== Material supplied ==

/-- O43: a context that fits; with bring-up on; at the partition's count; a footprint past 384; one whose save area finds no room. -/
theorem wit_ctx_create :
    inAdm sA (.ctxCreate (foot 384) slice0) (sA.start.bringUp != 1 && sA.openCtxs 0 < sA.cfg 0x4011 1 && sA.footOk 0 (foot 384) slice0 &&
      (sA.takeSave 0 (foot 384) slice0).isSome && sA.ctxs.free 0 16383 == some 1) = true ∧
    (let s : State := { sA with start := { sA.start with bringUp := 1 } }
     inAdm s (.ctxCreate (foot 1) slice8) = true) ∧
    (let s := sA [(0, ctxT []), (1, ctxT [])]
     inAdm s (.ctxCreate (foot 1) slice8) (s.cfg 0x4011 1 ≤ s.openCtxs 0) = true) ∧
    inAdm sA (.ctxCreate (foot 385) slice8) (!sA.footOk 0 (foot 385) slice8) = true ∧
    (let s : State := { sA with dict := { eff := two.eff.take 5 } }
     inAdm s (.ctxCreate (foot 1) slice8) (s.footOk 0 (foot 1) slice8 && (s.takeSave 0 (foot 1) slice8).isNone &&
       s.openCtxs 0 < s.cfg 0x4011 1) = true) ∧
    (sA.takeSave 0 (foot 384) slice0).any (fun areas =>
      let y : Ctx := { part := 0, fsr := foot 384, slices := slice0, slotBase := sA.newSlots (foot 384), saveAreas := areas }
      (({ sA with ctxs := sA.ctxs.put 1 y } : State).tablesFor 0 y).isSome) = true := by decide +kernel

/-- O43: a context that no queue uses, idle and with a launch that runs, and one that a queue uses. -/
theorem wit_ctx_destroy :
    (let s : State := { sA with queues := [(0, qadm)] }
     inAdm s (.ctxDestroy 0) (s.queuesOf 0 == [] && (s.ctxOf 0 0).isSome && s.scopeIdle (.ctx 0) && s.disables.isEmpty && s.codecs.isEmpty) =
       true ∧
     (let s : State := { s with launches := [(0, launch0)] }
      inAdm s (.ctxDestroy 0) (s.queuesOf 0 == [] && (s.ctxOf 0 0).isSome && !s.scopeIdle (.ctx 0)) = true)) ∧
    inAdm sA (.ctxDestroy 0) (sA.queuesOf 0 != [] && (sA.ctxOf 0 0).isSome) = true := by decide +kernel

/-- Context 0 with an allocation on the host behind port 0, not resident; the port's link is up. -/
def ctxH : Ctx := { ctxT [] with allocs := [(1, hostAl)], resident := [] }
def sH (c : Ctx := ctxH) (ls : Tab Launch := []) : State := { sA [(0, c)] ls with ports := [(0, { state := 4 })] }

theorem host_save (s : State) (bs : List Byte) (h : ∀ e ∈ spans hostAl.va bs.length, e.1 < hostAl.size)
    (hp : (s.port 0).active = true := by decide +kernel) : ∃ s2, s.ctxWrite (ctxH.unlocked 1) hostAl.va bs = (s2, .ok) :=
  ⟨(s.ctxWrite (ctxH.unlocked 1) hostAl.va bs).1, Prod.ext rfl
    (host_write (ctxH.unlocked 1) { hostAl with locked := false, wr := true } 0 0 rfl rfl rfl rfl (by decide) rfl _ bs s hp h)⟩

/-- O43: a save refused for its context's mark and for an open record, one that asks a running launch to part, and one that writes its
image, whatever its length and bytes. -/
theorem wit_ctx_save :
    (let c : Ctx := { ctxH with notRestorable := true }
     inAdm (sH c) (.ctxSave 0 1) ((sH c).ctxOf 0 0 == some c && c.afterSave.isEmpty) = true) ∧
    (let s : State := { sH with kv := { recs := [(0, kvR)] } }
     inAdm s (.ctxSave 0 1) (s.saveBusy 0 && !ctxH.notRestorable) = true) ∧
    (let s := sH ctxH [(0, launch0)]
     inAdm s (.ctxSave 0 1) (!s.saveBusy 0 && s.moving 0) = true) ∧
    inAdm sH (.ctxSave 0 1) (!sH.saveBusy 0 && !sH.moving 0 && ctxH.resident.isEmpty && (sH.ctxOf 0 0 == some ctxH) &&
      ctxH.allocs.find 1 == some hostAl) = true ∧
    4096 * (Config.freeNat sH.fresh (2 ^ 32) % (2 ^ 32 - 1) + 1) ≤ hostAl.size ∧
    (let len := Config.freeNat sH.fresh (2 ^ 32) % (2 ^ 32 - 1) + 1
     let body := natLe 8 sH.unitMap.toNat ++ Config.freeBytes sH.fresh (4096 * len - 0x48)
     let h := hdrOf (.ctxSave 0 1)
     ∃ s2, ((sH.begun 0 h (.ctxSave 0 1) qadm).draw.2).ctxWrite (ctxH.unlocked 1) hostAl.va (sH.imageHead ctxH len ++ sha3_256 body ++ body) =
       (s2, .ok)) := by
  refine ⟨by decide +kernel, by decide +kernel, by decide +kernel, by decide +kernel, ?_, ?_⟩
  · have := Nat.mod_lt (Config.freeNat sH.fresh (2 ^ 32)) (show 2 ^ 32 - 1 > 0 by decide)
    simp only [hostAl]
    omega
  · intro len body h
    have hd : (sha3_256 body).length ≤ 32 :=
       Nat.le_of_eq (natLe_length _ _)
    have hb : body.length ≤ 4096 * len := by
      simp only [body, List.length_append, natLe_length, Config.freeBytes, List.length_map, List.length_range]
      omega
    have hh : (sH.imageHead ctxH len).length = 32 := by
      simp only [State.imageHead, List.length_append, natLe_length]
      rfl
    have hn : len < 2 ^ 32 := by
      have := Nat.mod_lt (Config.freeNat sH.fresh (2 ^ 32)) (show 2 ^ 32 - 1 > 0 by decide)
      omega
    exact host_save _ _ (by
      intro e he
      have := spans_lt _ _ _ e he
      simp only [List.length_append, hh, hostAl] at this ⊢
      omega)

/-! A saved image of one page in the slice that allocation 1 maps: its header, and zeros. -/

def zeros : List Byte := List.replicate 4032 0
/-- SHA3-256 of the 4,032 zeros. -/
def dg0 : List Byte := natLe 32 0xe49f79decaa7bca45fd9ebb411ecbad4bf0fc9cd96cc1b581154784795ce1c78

===

### Assignment
Exactly as it stands, output the whole listing.

### Answer to this task
/-- O43: a context that fits; with bring-up on; at the partition's count; a footprint past 384; one whose save area finds no room. -/
theorem wit_ctx_create :
    inAdm sA (.ctxCreate (foot 384) slice0) (sA.start.bringUp != 1 && sA.openCtxs 0 < sA.cfg 0x4011 1 && sA.footOk 0 (foot 384) slice0 &&
      (sA.takeSave 0 (foot 384) slice0).isSome && sA.ctxs.free 0 16383 == some 1) = true ∧
    (let s : State := { sA with start := { sA.start with bringUp := 1 } }
     inAdm s (.ctxCreate (foot 1) slice8) = true) ∧
    (let s := sA [(0, ctxT []), (1, ctxT [])]
     inAdm s (.ctxCreate (foot 1) slice8) (s.cfg 0x4011 1 ≤ s.openCtxs 0) = true) ∧
    inAdm sA (.ctxCreate (foot 385) slice8) (!sA.footOk 0 (foot 385) slice8) = true ∧
    (let s : State := { sA with dict := { eff := two.eff.take 5 } }
     inAdm s (.ctxCreate (foot 1) slice8) (s.footOk 0 (foot 1) slice8 && (s.takeSave 0 (foot 1) slice8).isNone &&
       s.openCtxs 0 < s.cfg 0x4011 1) = true) ∧
    (sA.takeSave 0 (foot 384) slice0).any (fun areas =>
      let y : Ctx := { part := 0, fsr := foot 384, slices := slice0, slotBase := sA.newSlots (foot 384), saveAreas := areas }
      (({ sA with ctxs := sA.ctxs.put 1 y } : State).tablesFor 0 y).isSome) = true := by decide +kernel

/-- O43: a context that no queue uses, idle and with a launch that runs, and one that a queue uses. -/
theorem wit_ctx_destroy :
    (let s : State := { sA with queues := [(0, qadm)] }
     inAdm s (.ctxDestroy 0) (s.queuesOf 0 == [] && (s.ctxOf 0 0).isSome && s.scopeIdle (.ctx 0) && s.disables.isEmpty && s.codecs.isEmpty) =
       true ∧
     (let s : State := { s with launches := [(0, launch0)] }
      inAdm s (.ctxDestroy 0) (s.queuesOf 0 == [] && (s.ctxOf 0 0).isSome && !s.scopeIdle (.ctx 0)) = true)) ∧
    inAdm sA (.ctxDestroy 0) (sA.queuesOf 0 != [] && (sA.ctxOf 0 0).isSome) = true := by decide +kernel

/-- Context 0 with an allocation on the host behind port 0, not resident; the port's link is up. -/
def ctxH : Ctx := { ctxT [] with allocs := [(1, hostAl)], resident := [] }
def sH (c : Ctx := ctxH) (ls : Tab Launch := []) : State := { sA [(0, c)] ls with ports := [(0, { state := 4 })] }

theorem host_save (s : State) (bs : List Byte) (h : ∀ e ∈ spans hostAl.va bs.length, e.1 < hostAl.size)
    (hp : (s.port 0).active = true := by decide +kernel) : ∃ s2, s.ctxWrite (ctxH.unlocked 1) hostAl.va bs = (s2, .ok) :=
  ⟨(s.ctxWrite (ctxH.unlocked 1) hostAl.va bs).1, Prod.ext rfl
    (host_write (ctxH.unlocked 1) { hostAl with locked := false, wr := true } 0 0 rfl rfl rfl rfl (by decide) rfl _ bs s hp h)⟩

/-- O43: a save refused for its context's mark and for an open record, one that asks a running launch to part, and one that writes its
image, whatever its length and bytes. -/
theorem wit_ctx_save :
    (let c : Ctx := { ctxH with notRestorable := true }
     inAdm (sH c) (.ctxSave 0 1) ((sH c).ctxOf 0 0 == some c && c.afterSave.isEmpty) = true) ∧
    (let s : State := { sH with kv := { recs := [(0, kvR)] } }
     inAdm s (.ctxSave 0 1) (s.saveBusy 0 && !ctxH.notRestorable) = true) ∧
    (let s := sH ctxH [(0, launch0)]
     inAdm s (.ctxSave 0 1) (!s.saveBusy 0 && s.moving 0) = true) ∧
    inAdm sH (.ctxSave 0 1) (!sH.saveBusy 0 && !sH.moving 0 && ctxH.resident.isEmpty && (sH.ctxOf 0 0 == some ctxH) &&
      ctxH.allocs.find 1 == some hostAl) = true ∧
    4096 * (Config.freeNat sH.fresh (2 ^ 32) % (2 ^ 32 - 1) + 1) ≤ hostAl.size ∧
    (let len := Config.freeNat sH.fresh (2 ^ 32) % (2 ^ 32 - 1) + 1
     let body := natLe 8 sH.unitMap.toNat ++ Config.freeBytes sH.fresh (4096 * len - 0x48)
     let h := hdrOf (.ctxSave 0 1)
     ∃ s2, ((sH.begun 0 h (.ctxSave 0 1) qadm).draw.2).ctxWrite (ctxH.unlocked 1) hostAl.va (sH.imageHead ctxH len ++ sha3_256 body ++ body) =
       (s2, .ok)) := by
  refine ⟨by decide +kernel, by decide +kernel, by decide +kernel, by decide +kernel, ?_, ?_⟩
  · have := Nat.mod_lt (Config.freeNat sH.fresh (2 ^ 32)) (show 2 ^ 32 - 1 > 0 by decide)
    simp only [hostAl]
    omega
  · intro len body h
    have hd : (sha3_256 body).length ≤ 32 :=
       Nat.le_of_eq (natLe_length _ _)
    have hb : body.length ≤ 4096 * len := by
      simp only [body, List.length_append, natLe_length, Config.freeBytes, List.length_map, List.length_range]
      omega
    have hh : (sH.imageHead ctxH len).length = 32 := by
      simp only [State.imageHead, List.length_append, natLe_length]
      rfl
    have hn : len < 2 ^ 32 := by
      have := Nat.mod_lt (Config.freeNat sH.fresh (2 ^ 32)) (show 2 ^ 32 - 1 > 0 by decide)
      omega
    exact host_save _ _ (by
      intro e he
      have := spans_lt _ _ _ e he
      simp only [List.length_append, hh, hostAl] at this ⊢
      omega)

/-! A saved image of one page in the slice that allocation 1 maps: its header, and zeros. -/

def zeros : List Byte := List.replicate 4032 0
/-- SHA3-256 of the 4,032 zeros. -/
def dg0 : List Byte := natLe 32 0xe49f79decaa7bca45fd9ebb411ecbad4bf0fc9cd96cc1b581154784795ce1c78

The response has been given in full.